Dhondhi (third from the right) with his friends and neighbors showing their government-issued Job Cards. Five years ago, Dhondi was diagnosed with leprosy but didn't develop deformities because of early treatment. Photo by: ILEP

Your hands tingle, the skin feels tight and reddish patches appear on your arms.

The good news is that you will be cured by a six-month course of treatment. The bad news is that you have contracted leprosy, one of the world’s most stigmatized diseases: Sufferers were cast out from society in biblical and Koranic times; in some countries, they are still excluded.

On World Leprosy Day — Jan. 25 — the International Federation of Anti-Leprosy Associations is calling for the repeal of all discriminatory laws affecting people with leprosy.

Some 19 countries have laws on the statute book preventing people with leprosy from working in certain jobs, remaining married or traveling freely. They stem from the days when quarantine was thought to be the response to leprosy: Go to the island of Spinalonga, Crete, and you can still see the tunnel for people banished to this leprosy colony, in use until the 1950s. It was known as Dante’s Gate, because patients did not know what was going to happen to them when they arrived.

In 2005, an inquiry in Japan awarded compensation to leprosy patients who had been forcibly quarantined up to 1996 — a policy without scientific justification, since the disease is not highly contagious, has been curable since the 1940s and most countries stopped isolating leprosy patients in the 1960s.

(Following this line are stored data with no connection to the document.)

theorem Waiting.nearly (q : Nearly s t) : Waiting x t where
  calm := h.calm.nearly q
  state := (state_of_standing q.standing).trans h.state
  hold := h.hold.imp_left fun ⟨e, hc⟩ => ⟨e, (securing_of_steady q.steady).trans hc⟩
  leaver := (peerLeaving_of_steady q.steady).trans h.leaver
  timer := (congrArg (fun x => x.hoe.attemptTimer) q.standing).trans h.timer
  replies := (congrArg (fun x => x.hoe.replies) q.standing).trans h.replies

theorem Waiting.followLift : followLift s = s :=
  followLift_of_state (h.ne (by simp) (by simp)) (h.ne (by simp) (by simp))

theorem Waiting.no_move : exitMove s = none := by
  cases hm : exitMove s with
  | none => rfl
  | some m => exact absurd (hop_applyMove hm) h.no_hop

theorem Waiting.afterMove : afterMove s = outputs s := by
  have hc : chain chainLimit s = s := by
    show chain (9 + 1) s = s
    rw [chain, h.followLift, h.no_move]
  rw [Machine.afterMove, hc]

theorem Waiting.minor (m : Minor s t) : Waiting x t := by
  have hu := h.calm.minor m
  have hst := state_minor m
  have hsteady := steady_minor m
  have hx : ¬ exchanging s = true := fun e => h.ne (by simp) (by simp) ((exchanging_iff s).1 e).1
  have hhoe : t.hoe.attemptTimer = none ∧ t.hoe.replies = Table.fill none := by
    have h1 := h.timer
    have h2 := h.replies
    cases m with
    | deferAsk => unfold deferAsk; split <;> exact ⟨h1, h2⟩
    | testUnpark => unfold testUnpark; dsimp only; (repeat' split) <;> exact ⟨h1, h2⟩
    | succeed he _ => exact absurd he hx
    | _ => exact ⟨h1, h2⟩
  exact ⟨hu, hst.trans h.state, h.hold.imp_left fun ⟨e, hc⟩ => ⟨e, (securing_of_steady hsteady).trans hc⟩,
    (peerLeaving_of_steady hsteady).trans h.leaver, hhoe.1, hhoe.2⟩

end

/-- A waiting hold whose phase is that of an ask put off, or of none (R105). -/
structure PutOff (x : StationState) (s : State) : Prop extends Waiting x s where
  phase : s.hoe.phase = if handoffReason s then .deferred else .idle

/-- In a hold, the tests of the exits end a deferral that nothing asks for any more (R105). -/
theorem phase_tendHandoff {s : State} (hs : s.stc.state = .holding ∨ s.stc.state = .secured) :
    (tendHandoff s).hoe.phase = if s.hoe.phase = .deferred ∧ handoffReason s = false then .idle else s.hoe.phase := by
  rcases hs with hs | hs <;> cases hr : handoffReason s <;> simp [tendHandoff, hs, hr]

theorem hoe_testUnpark (s : State) : (testUnpark s).hoe = s.hoe := by
  unfold testUnpark
  dsimp only
  (repeat' split) <;> rfl

theorem Waiting.tendHandoff {x : StationState} {s : State} (h : Waiting x s) (hp : s.hoe.phase = .deferred) :
    PutOff x (tendHandoff s) := by
  refine ⟨h.minor .tendHandoff, ?_⟩
  rw [handoffReason_of_steady (steady_tendHandoff s), phase_tendHandoff h.holds, hp]
  cases handoffReason s <;> rfl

The 2010 U.N. General Assembly called for governments to repeal discriminatory laws with the adoption of a resolution on the elimination of discrimination against persons affected by leprosy. Some states, including Greece, China, Ethiopia and Ecuador, have now repealed their laws, while in others the stigma remains.

In India, people with leprosy have reportedly been turfed off public transport. In Pakistan, people have been repatriated from Gulf states as soon as they are diagnosed with leprosy. In Bangladesh, a recent survey showed that 3 out of 10 people would refuse to purchase items from people with leprosy. In Nepal, a recent attempt has been made to introduce a law providing for annulment of marriage on grounds of leprosy.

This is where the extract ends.